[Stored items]
^^^^^^^^^^^^^^^^

-- ==== Sys2Proof/Tests/Slice0.lean ====
section
/-!
SUPPORT. Small tests: ill-formed syllables and bundles that the decoder refuses, words that the spec writes out, single
steps with results worked out by hand from the spec, and, for every statement with hypotheses, a state that meets them.
-/
namespace Sys2Proof.Tests
set_option Elab.async false
open Sys2Proof Sys2Proof.Machine

/-- The guard p0. -/
def g0 : Guard := ⟨0, false⟩
def r1 : Src := .reg 1
def r2 : Src := .reg 2
def r3 : Src := .reg 3

/-- Context 0 of tile 0 in the middle of a bundle: header index 0, one syllable, waits and checks passed. -/
def issuing : State := { State.reset with issue := { Issue.none with n := 1, cleared := true } }

/-- The same with a context to start from, its bundle at its end still open. -/
def issuingAs (k : Ctx) : State :=
  { issuing.modCtx (.ctx 0 0) (fun _ => { k with sel := .ready, tail := some issuing.openTail }) with
    issue := { issuing.issue with ctx := k } }.modTile 0 fun T => { T with run := some 0 }

/-- Every syllable of a list performs at a state. -/
abbrev AllPerform (l : List Instr) (s : State) : Prop := s.issue.cleared = true ∧ l.all s.guardTrue = true

theorem performs_of_all {l : List Instr} {s : State} (h : AllPerform l s) : ∀ i ∈ l, Performs i s := fun i hi =>
  ⟨h.1, List.all_eq_true.mp h.2 i hi⟩

/-! Ill-formed terms, one for each check of formation (R95). -/

theorem test_loop_stages_refused : (Instr.loop g0 0 9 1).formed false = false := by decide
theorem test_loopx_stages_refused : (Instr.loopx g0 r1 0 9).formed false = false := by decide
theorem test_csr_number_refused :
    (Instr.csrrd g0 1 0x005).formed false = false ∧ (Instr.csrwr g0 1 r1 0x109).formed false = false ∧
    (Instr.csrset g0 1 r1 0x205).formed false = false ∧ (Instr.csrclr g0 1 r1 0x080).formed false = false := by decide
theorem test_integer_type_refused :
    ([.add g0 .f32 1 r1 r2, .addi g0 .f16 1 r1 0, .sub g0 .bf16 1 r1 r2, .mul g0 .f32 1 r1 r2, .mulh g0 .f32 1 r1 r2,
      .mulhu g0 .f32 1 r1 r2, .div g0 .f32 1 r1 r2, .divu g0 .f32 1 r1 r2, .rem g0 .f32 1 r1 r2, .remu g0 .f32 1 r1 r2,
      .and g0 .f32 1 r1 r2, .andi g0 .f32 1 r1 0, .or g0 .f32 1 r1 r2, .ori g0 .f32 1 r1 0, .xor g0 .f32 1 r1 r2,
      .xori g0 .f32 1 r1 0, .shl g0 .f32 1 r1 r2, .shr g0 .f32 1 r1 r2, .sar g0 .f32 1 r1 r2, .clz g0 .f32 1 r1,
      .ctz g0 .f32 1 r1, .popc g0 .f32 1 r1, .min g0 .f32 1 r1 r2, .max g0 .f32 1 r1 r2, .minu g0 .f32 1 r1 r2,
      .maxu g0 .f32 1 r1 r2, .cmp g0 .f32 1 r1 r2 .eq, .cmpi g0 .f32 1 r1 .eq 0] : List Instr).all
      (fun i => !i.formed false) = true := by decide
theorem test_shift_amount_refused :
    (Instr.shli g0 .i8 1 r1 8).formed false = false ∧ (Instr.shri g0 .i32 1 r1 32).formed false = false ∧
    (Instr.sari g0 .i64 1 r1 64).formed false = false ∧ (Instr.sari g0 .i64 1 r1 63).formed false = true := by decide
theorem test_field_beyond_64_refused :
    (Instr.extb g0 1 r1 60 4 false).formed false = false ∧ (Instr.insb g0 1 r1 1 63).formed false = false ∧
    (Instr.insb g0 1 r1 0 63).formed false = true := by decide
theorem test_float_type_refused :
    ([.fadd g0 .i32 1 r1 r2 .rne, .fsub g0 .i32 1 r1 r2 .rne, .fmul g0 .i32 1 r1 r2 .rne, .ffma g0 .i32 1 r1 r2 r3 .rne,
      .fdiv g0 .i32 1 r1 r2 .rne, .fsqrt g0 .i32 1 r1 .rne, .fcmp g0 .i32 1 r1 r2 .eq,
      .fcvt g0 .i32 1 r1 .rne .i64 false, .fcvt g0 .f32 1 r1 .rne .f32 false, .fcvt g0 .f32 1 r1 .rne .f16 true] : List Instr).all
      (fun i => !i.formed false) = true := by decide
theorem test_load_forms_refused :
    ([.lds g0 .f32 1 r1 0 true 0, .ldvs g0 .f32 1 r1 r2 0, .mld g0 .i64 (.ring 0) r1 0 true 0, .mgath g0 .f32 0 r1 r2 3,
      .amo g0 .i16 0 r1 r2 .add .rlx .tile 0, .amo g0 .i64 0 r1 r2 .add .rlx .device 0,
      .amocas g0 .i8 0 r1 r2 r3 .rlx .tile 0] : List Instr).all (fun i => !i.formed false) = true := by decide
theorem test_ring_shape_refused :
    ([.ringset g0 0 r1 0 3, .ringset g0 0 r1 17 3, .ringset g0 0 r1 1 2, .ringset g0 0 r1 1 13, .ringset g0 0 r1 12 9] : List Instr).all
      (fun i => !i.formed false) = true ∧ (Instr.ringset g0 0 r1 0 0).formed false = true := by decide
theorem test_lane_forms_refused :
    ([.vadd g0 .i64 1 r1 r2 .rne false false, .vadd g0 .i32 1 r1 r2 .rz false false, .vsub g0 .f32 1 r1 r2 .rne true false,
      .vmul g0 .i32 1 r1 r2 .rne false true, .vfma g0 .f32 1 r1 r2 r3 .rne false true, .vfms g0 .i64 1 r1 r2 r3 .rne false false,
      .vmin g0 .f32 1 r1 r2 true, .vmax g0 .i64 1 r1 r2 false, .vabs g0 .f32 1 r1 true, .vneg g0 .f32 1 r1 true,
      .vand g0 .f32 1 r1 r2, .vor g0 .i64 1 r1 r2, .vxor g0 .f16 1 r1 r2, .vshl g0 .i8 1 r1 (.imm 8), .vshr g0 .i16 1 r1 (.imm 16),
      .vsar g0 .f32 1 r1 (.imm 0), .vcmp g0 .f32 1 r1 r2 .c5, .vsel g0 .i64 1 r1 r2 r3] : List Instr).all
      (fun i => !i.formed false) = true := by decide
theorem test_conversion_forms_refused :
    ([.vcvt g0 1 1 r1 .rne false false 1 0 0, .vcvt g0 1 1 r1 .rne true false 4 0 0, .vcvt g0 1 1 r1 .rz false false 2 0 0,
      .vcvt g0 7 1 r1 .rne false false 7 2 0, .vcvt g0 7 1 r1 .rne false false 4 0 0, .vcvt g0 4 1 r1 .rne false false 7 2 4,
      .vquant g0 .i32 1 r1 2 .rne .mx8e4 0, .vquant g0 .f32 1 r1 2 .rne .f16 0, .vdeq g0 .f32 1 r1 r2 .rne .mx8e4 4] : List Instr).all
      (fun i => !i.formed false) = true := by decide
theorem test_approximation_and_reduction_forms_refused :
    ([.vrcp g0 .i32 1 r1 .rne true, .vrsq g0 .f32 1 r1 .rz false, .vexp2 g0 .i8 1 r1 .rne true, .vlog2 g0 .f32 1 r1 .ru false,
      .vrsum g0 .f32 1 r1 .rne true false, .vrmax g0 .f32 1 r1 true, .vrmin g0 .i64 1 r1 false,
      .vscan g0 .i32 1 r1 .rne true false .max] : List Instr).all (fun i => !i.formed false) = true := by decide
theorem test_lane_move_forms_refused :
    ([.vperm g0 .i64 1 r1 r2, .vsplat g0 .i64 1 r1, .vins g0 .i64 1 r1 r2, .vext g0 .f32 1 r1 r2 true, .viota g0 .f32 1 r1 r2,
      .vpart g0 .i16 1 r1 r2 3 false 0, .vcomp g0 .i64 1 r1 r2 3, .vexpd g0 .i64 1 r1 r2, .vpcnt g0 .i64 1 r1,
      .vmovp g0 .i64 (.any 1 r1), .vmulh g0 .f32 1 r1 r2 false, .vclamp g0 .f32 1 r1 r2 r3 true] : List Instr).all
      (fun i => !i.formed false) = true := by decide
theorem test_matrix_forms_refused :
    ([.mma g0 0 (.panel 1) (.panel 2) r1 .bf16 .i8 0 false, .mma g0 0 (.panel 1) (.pop 2) r1 .f32 .f32 3 false,
      .mmas g0 0 (.pop 1) (.pop 2) (.pop 3) .bf16 .i8 0 false false, .mldp g0 .i64 0 r1 0 r2 false, .mldp g0 .f32 0 r1 0 r2 true,
      .mstp g0 .i32 0 r1 0 r2 .rz false false, .mstp g0 .f32 0 r1 0 r2 .rne true false, .mstp g0 .i8 0 r1 0 r2 .rne false true,
      .mops g0 (3 * 8), .mops g0 (2 ^ 19), .mwin g0 6] : List Instr).all (fun i => !i.formed false) = true := by decide
theorem test_engine_forms_refused :
    ([.cntadd g0 r1 6 0, .cntrd g0 1 r1 false 0, .qfence g0 0, .bar g0 0 .tile 1, .bar g0 0 .paddock 0,
      .netred g0 .i64 1 r1 r2 0 .add false false, .netred g0 .f32 1 r1 r2 0 .add true false, .netred g0 .i32 1 r1 r2 0 .max false true,
      .netbc g0 .i64 1 r1 r2 r3 0, .redopen g0 1 r1 false 278 0, .lksendData g0 0 r1 0 false 0 0 false 1,
      .lkrecvPost g0 0 r1 0 false 0 0 false 1, .cpywait g0 0] : List Instr).all (fun i => !i.formed false) = true := by decide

^^^^^^^^^^^^^^^^

What the task requires:
Copy every line from the records above that contains the string "ringset".

Written response:
    ([.ringset g0 0 r1 0 3, .ringset g0 0 r1 17 3, .ringset g0 0 r1 1 2, .ringset g0 0 r1 1 13, .ringset g0 0 r1 12 9] : List Instr).all
      (fun i => !i.formed false) = true ∧ (Instr.ringset g0 0 r1 0 0).formed false = true := by decide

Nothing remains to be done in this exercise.